CIRRUS LOGIC INC (CRUS)
Sector: Information Technology
2026 Annual Meeting Analysis
CIRRUS LOGIC INC · Meeting: July 31, 2026
Directors FOR
7
Directors AGAINST
0
Say on Pay
FOR
Auditor
FOR
Director Elections
Election of Directors
Davern has served since 2015, brings deep financial and technology leadership experience including former CFO/CEO of National Instruments, chairs the Audit Committee, and the company's 3-year TSR of +130.8% outperforms the peer median by +47.7pp — well below the 65pp trigger threshold for a strong-positive TSR scenario — so no underperformance flag fires.
Forsyth has served as CEO and director since 2021; as an executive director he is subject to the same TSR trigger as all others, but CRUS's 3-year TSR of +130.8% outperforms the peer group median by +47.7pp, which does not breach the 65pp threshold, so no underperformance trigger fires, and no other policy flags apply.
Hussain has served since 2021, brings extensive semiconductor industry and executive leadership experience from Marvell and Cavium, holds no excessive outside board seats, attended at least 75% of meetings, and the company's TSR does not breach the peer-group underperformance threshold.

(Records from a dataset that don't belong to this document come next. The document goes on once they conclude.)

-- ==== Sys2Proof/Syntax.lean ====
section
/-! DEFINITION. Syntax.lean: the commands and events of the block, one constructor for each row of
`spec/opcode_table.json`, in the table's order.

A descriptor command (MATMUL to SAFETY_SELFTEST) names the ACCEPTED COMMAND it runs: the number that
DESCRIPTOR_ACCEPT gave it. Its descriptor, parameter block and operand table were read at acceptance
(05_command_rings R192). An event carries what the environment brings with it: a register write its
function, offset, width and value; a sensor its reading; a model that the manual does not define its
output. -/

namespace Sys2Proof

/-- A hardware thread of a general core: fret 0 to 47, core 0 or 1, thread 0 to 7
(06_streaming_and_fusion R219). -/
structure ThreadId where
  fret : Nat
  core : Nat
  thread : Nat
  deriving DecidableEq, Repr

/-- What one general-core instruction does, other than the custom ones
(06_streaming_and_fusion R220, R226, R227). -/
inductive GOp where
  /-- A load of `len` bytes at device virtual address `addr` into register `rd`. -/
  | load (rd addr len : Nat)
  /-- A store of `data` at device virtual address `addr`. -/
  | store (addr : Nat) (data : Bytes)
  /-- Any other instruction: it writes `value` to register `rd`. -/
  | other (rd value : Nat)
  /-- A word in the custom-0 major opcode (R222): the model decodes it. -/
  | custom (word : Nat)
  /-- An encoding that RV64GC and V leave out. -/
  | illegal
  deriving DecidableEq, Repr

/-- An instruction that a general core issues, and the address at which its thread goes on. -/
structure Issue where
  op : GOp
  next : Nat
  deriving DecidableEq, Repr

/-- A place of a fret at which a slice runs: its array, or its gate edge beside it, where POOL runs (09_image_operators R332, R333). -/
structure FretPart where
  fret : Nat
  edge : Bool := false
  deriving DecidableEq, Repr

/-- What of a fret an error strikes: no slice, the one of its array, or the one of its gate edge. -/
inductive Struck where
  | nothing
  | array
  | edge
  deriving DecidableEq, Repr

/-- The fret faults of 01_architecture R25, without the watchdog, which is a row of its own. -/
inductive FretFaultKind where
  /-- A double-bit error in bank `bank` of the fret's SRAM, and the slice that it strikes. -/
  | sramDouble (bank : Nat) (struck : Struck)
  /-- An internal error of the fret DMA, and the slice that it strikes. -/
  | dma (struck : Struck)
  /-- Loss of the fret's clock or power while a slice runs. -/
  | clockOrPower
  deriving DecidableEq, Repr

/-- A unit with an ECC corrected-error counter (01_architecture R22). -/
inductive EccUnit where
  | fret (n : Nat)
  | string (n : Nat)
  deriving DecidableEq, Repr

/-- How a die-page read ended (02_memory_tiers R82, 03_weight_store R123, R124). -/
inductive ReadOutcome where
  /-- LDPC decoded it at this retry level, 0 to 15. -/
  | ldpc (retryLevel : Nat)
  /-- Another replica gave the data. -/
  | replica
  /-- The stripe parity gave the data. -/
  | rebuilt
  /-- Every step failed. -/
  | failed
  deriving DecidableEq, Repr

/-- A die-page of a block: the block by die × 1,024 + index, and the page in it (03_weight_store R92). -/
structure DiePage where
  block : Nat
  page : Nat
  deriving DecidableEq, Repr

/-- What a die-page read was for. -/
inductive ReadFor where
  /-- A unit of a streaming pass. -/
  | unit (pass unit : Nat)
  /-- A migration copy of a region of the unified range. -/
  | migration (region : Nat)
  /-- A relocation copying the block. -/
  | relocation
  /-- A DDR5 copy or a hot load that this MODEL_PLACE makes (02_memory_tiers R57, R82). -/
  | place (id : Nat)
  /-- A read back of installed data. -/
  | other
  deriving DecidableEq, Repr

/-- What strikes a command at its end (01_architecture R41; 05_command_rings R206). -/
inductive EndFault where
  | none
  /-- A fault during the commit. -/
  | commit
  /-- A DDR5 read of other data than a copy of weights was uncorrectable: the locator of its address. -/
  | ddr (locator : Nat)
  /-- An internal fault of the bridge, a controller or another unit. -/
  | internal
  deriving DecidableEq, Repr

/-- A power domain's bring-up outcome in its memory phase (13_power_domains R424, R434, R440). -/
structure MemoryPhase where
  /-- Retained banks in which a word held a double-bit error, one bit each (R424). -/
  lostBanks : Nat
  /-- DDR: the saved values held their CRC and the eyes verified (R440). -/
  savedTrainingOk : Bool
  /-- DDR: the stack temperature in °C. -/
  stackTemp : Int
  deriving DecidableEq, Repr

/-- A camera packet's line payload and how it arrived (12_camera_pipeline R399, R405). -/
structure LinePacket where
  vc : Nat
  dtype : Nat
  payload : Bytes
  /-- A single-bit header error was corrected. -/
  hdrCorrected : Bool
  /-- The header could not be corrected. -/
  hdrUncorrectable : Bool
  /-- The payload CRC-16 did not match. -/
  crcError : Bool
  /-- The receiver FIFO overflowed in this line; `payload` holds what was kept. -/
  fifoOverflow : Bool
  deriving DecidableEq, Repr

/-- One beam's detector scores in a frame (11_listening_wake R372). -/
structure BeamScores where
  beam : Nat
  scores : List Nat
  deriving DecidableEq, Repr

/-- The bits of one ball PDM_DATA_n, oldest first: those at the rising edges of PDM_CLK and those at the falling edges
(11_listening_wake R366). -/
structure PdmEdges where
  rising : List Bool
  falling : List Bool
  deriving DecidableEq, Repr

/-- A frame of the detector (11_listening_wake R366, R372): the bits of the balls since the drone took the last ones, the scores of
the beams, and the microseconds from the frame's features to its scores. -/
structure Heard where
  balls : List PdmEdges
  scores : List BeamScores
  scoredUs : Nat
  deriving DecidableEq, Repr

/-- A frame that the luma tap of CSI-2 port 0 takes: data type, width in pixels, and the payloads of its lines (11_listening_wake R379). -/
structure TapFrame where
  dtype : Nat
  width : Nat
  lines : List Bytes
  deriving DecidableEq, Repr

/-- The capo's estimates for one string, in mW (14_capo_thermal_supply R444). -/
structure StringPower where
  dynMw : Nat
  leakMw : Nat
  deriving DecidableEq, Repr

/-- A job of the safety frame sequencer (15_functional_safety R474). -/
structure SafetyJob where
  /-- False: channel A. True: the Keaster channel. -/
  keaster : Bool
  /-- True for the golden job of the frame. -/
  golden : Bool
  deriving DecidableEq, Repr

/-- A PLL of 19_clocks_startup R571, R572. -/
inductive Pll where
  | root | ddr | flash | pcieA | pcieB | safety
  deriving DecidableEq, Repr

/-- What a PCIe configuration request writes, as far as the manual gives it an effect
(18_host_ports R552, R554, R559, R561, R562, R564, R568). -/
inductive CfgWrite where
  | read
  | busMaster (on : Bool)
  | powerState (d3hot : Bool)
  | pmeEnable (on : Bool)
  | msixEnable (on : Bool)
  | msixFunctionMask (on : Bool)
  | tag10Enable (on : Bool)
  | maxPayload (mps : Nat)
  | aspmL1 (on : Bool)
  | ltr (on : Bool)
  | ptmEnable (on : Bool)
  | bar4Size (log2 : Nat)
  deriving DecidableEq, Repr

/-- What a failed completion was for (18_host_ports R560). -/
inductive ReadTarget where
  /-- A descriptor fetch or a record write of a ring. -/
  | ring (ring : Nat)
  /-- A read of command data of an accepted command. -/
  | command (id : Nat)
  deriving DecidableEq, Repr

/-- The payload of CONF_SET (16_security R516). -/
structure ConfRequest where
  winVa : Nat
  winSize : Nat
  hostBase : Nat
  tagBase : Nat
  /-- The reserved bytes are 0. -/
  reservedZero : Bool
  deriving DecidableEq, Repr

/-- What SAFETY_SELFTEST found (15_functional_safety R492): the first failing test, if one failed, and
the first and second golden runs of each channel, one vector of eight FP32 words for each golden input. -/
structure SelftestRun where
  failed : Option Nat
  firstA : List (List Nat)
  secondA : List (List Nat)
  firstB : List (List Nat)
  secondB : List (List Nat)
  deriving DecidableEq, Repr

Le has served since 2023 (approximately 3 years), brings deep semiconductor engineering expertise from 35 years at Texas Instruments, holds no excessive outside board seats, attended at least 75% of meetings, and the company's TSR does not breach the peer-group underperformance threshold; her relatively recent tenure also provides mitigating context.
Lego has served since 2020, is a CPA and former venture capital partner with deep audit and semiconductor board experience, chairs the Compensation Committee, holds no excessive outside board seats, attended at least 75% of meetings, and the company's TSR does not breach the peer-group underperformance threshold.

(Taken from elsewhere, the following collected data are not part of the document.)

-- ==== Sys2Proof/Config.lean ====
section
/-! DEFINITION. Config.lean: what one part or one image fixes and the manual does not compute: the
free values (constants without a body, so no proof can see what they are) and the named cryptographic
functions of 16_security and 17_firmware_reset, which the manual takes from their standards. -/

namespace Sys2Proof.Config
open Sys2Proof

/-- A free value: the `n`-th value the model draws. Nothing constrains it. (DESIGN CHOICE, log entry 4.) -/
opaque freeNat : Nat → Nat
/-- The `n`-th free byte. (DESIGN CHOICE, log entry 4.) -/
opaque freeByte : Nat → Byte
/-- The `n`-th free integer, used for a rounding error inside the bound a rule states. (DESIGN CHOICE, log entry 5.) -/
opaque freeInt : Nat → Int

/-- One run of bytes of an image: where it stands in the image, whether it is a Ronzer packed stream
(02_memory_tiers R69), its chunks when packed, and its decoded length. -/
structure Extent where
  off : Nat
  packed : Bool
  chunks : Nat
  len : Nat
  deriving DecidableEq, Repr, Inhabited

/-- A tensor of a Guroth model image (02_memory_tiers R55, R65; 05_command_rings R191). -/
structure TensorInfo where
  layer : Nat
  index : Nat
  cls : Nat
  wfmt : Nat
  gsize : Nat
  k : Nat
  n : Nat
  weights : Extent
  scales : Extent
  zeros : Extent
  /-- The default placement: hint, split_mode, ddr_share. -/
  defHint : Nat
  defSplit : Nat
  defShare : Nat
  deriving DecidableEq, Repr, Inhabited

/-- A window unit (02_memory_tiers R60): its layer, the tensors it holds, its decoded bytes, and, when it is a column panel
of one matrix, the first of its output rows and their count. -/
structure UnitInfo where
  layer : Nat
  tensors : List Nat
  bytes : Nat
  panel : Option (Nat × Nat)
  deriving DecidableEq, Repr, Inhabited

/-- What an image's bytes say of it. The manual names these contents (02_memory_tiers, 03_weight_store
R116, 11_listening_wake, 15_functional_safety R495) and gives no byte layout for them (DESIGN CHOICE, log entry 6). -/
structure ImageInfo where
  /-- 0 model, 1 safety image for the frets, 2 safety image for the Keaster engine, 3 verifier. -/
  kind : Nat
  layers : Nat
  tensors : List TensorInfo
  units : List UnitInfo
  /-- Granules the image marks hot (03_weight_store R116). -/
  hotGranules : List Nat
  /-- Verifier threshold as the image states it (11_listening_wake R386). -/
  threshold : Nat
  deriving DecidableEq, Repr, Inhabited

/-- The contents of the image whose manifest digest this is. (DESIGN CHOICE, log entry 6.) -/
opaque imageInfo : Bytes → ImageInfo

/-- The granules that an image installed without an envelope marks hot, by its number: the manual does not say how the device learns
of the marks before the bytes have come (03_weight_store R116; DESIGN CHOICE, log entry 6). -/
opaque hotMarks : Nat → List Nat

/-- What the header of a detector image says (11_listening_wake R372). (DESIGN CHOICE, log entry 7.) -/
structure DetectorInfo where
  valid : Bool
  classes : Nat
  onsetLevel : Nat
  lagMs : Nat
  /-- Multiply-accumulates a frame of a beam needs. -/
  macs : Nat
  deriving DecidableEq, Repr, Inhabited

opaque detectorInfo : Bytes → DetectorInfo

/-! The listening path (11_listening_wake R367, R369 to R371): the manual gives figures of these filters and no coefficients (DESIGN
CHOICE, log entry 73). -/

/-- A microphone's 256 kHz sample before its saturation, from the newest bits of its line, newest first, at 6 or 12 bits a sample. -/
opaque pdmDecimate : (ratio : Nat) → (bits : List Bool) → Int
/-- A microphone's 48 kHz sample before its saturation, from the newest bits of its line, newest first. -/
opaque pdmWide : (bits : List Bool) → Int
/-- A 16 kHz sample of a beam before its saturation, from its newest 256 kHz sums in Q1.14, newest first. -/
opaque decimate : List Int → Int
/-- A sum of gains times samples that 32 bits do not hold. -/
opaque beamOverflow : Int → Int
/-- The log2 energy of 10 ms of the vibration channel from 100 Hz to 800 Hz, relative to full scale, in units of 1/256. -/
opaque vibEnergy : (samples : List Int) → Int
/-- The log2 energy of a mel band of 400 samples, newest first, in units of 1/256, before its floor. -/
opaque melBand : (samples : List Int) → (band : Nat) → Int

/-- The IR plane's value at a pixel of a frame whose mosaic has no IR sites: the settings block, x and y. The manual gives
the output and no value for it (12_camera_pipeline R408, R411; DESIGN CHOICE, log entry 4). -/
opaque noIrPlane : (block : Bytes) → (x y : Nat) → Nat

/-! Cryptographic functions, named by their standards (16_security R499 to R520). -/

opaque sha512 : Bytes → Bytes
opaque hkdf : (ikm salt info : Bytes) → Bytes
opaque hkdfExpand : (secret label : Bytes) → Bytes
opaque hmac512 : (key msg : Bytes) → Bytes
opaque keyWrap : (kek key : Bytes) → Bytes
opaque keyUnwrap : (kek wrapped : Bytes) → Option Bytes
opaque oaepDecrypt : (privateKey label cipher : Bytes) → Option Bytes
opaque xtsDecrypt : (key1 key2 : Bytes) → (unit : Nat) → (cipher : Bytes) → Bytes
opaque gcmSeal : (key iv aad plain : Bytes) → Bytes
opaque gcmTag : (key iv aad plain : Bytes) → Bytes
opaque gcmOpen : (key iv aad cipher tag : Bytes) → Option Bytes
opaque pssVerify : (modulus msg sig : Bytes) → Bool
opaque pssSign : (privateKey msg : Bytes) → (salt : Bytes) → Bytes
opaque ecdhShared : (own peer : Bytes) → Bytes
opaque ecdhPublic : (own : Bytes) → Bytes

/-! What manufacture put into the part (16_security R499, R500; 17_firmware_reset R524). (DESIGN CHOICE, log entry 8.) -/

opaque duk : Bytes
opaque identityPrivate : Bytes
opaque certChain : Bytes
opaque firmwareKey : Bytes
opaque firmwareSignDigest : Bytes
opaque debugKeyDigest : Bytes
opaque bootRomDigest : Bytes
opaque fuseDigest : Bytes

end Sys2Proof.Config
end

Mosley has served since 2024 (under 24 months), which exempts him from the TSR trigger under policy; he brings strong semiconductor CEO experience as head of Seagate, holds one outside board seat (Seagate, as a sitting CEO, is his primary board plus CRUS = 2 total, which is at the limit but does not exceed it), and no other policy flags apply.
Tupman has served since 2015 as independent Board Chair, brings deep hardware engineering and consumer electronics expertise from Apple, holds no excessive outside board seats (his Pixelworks service ended May 2025), attended at least 75% of meetings, and the company's TSR does not breach the peer-group underperformance threshold.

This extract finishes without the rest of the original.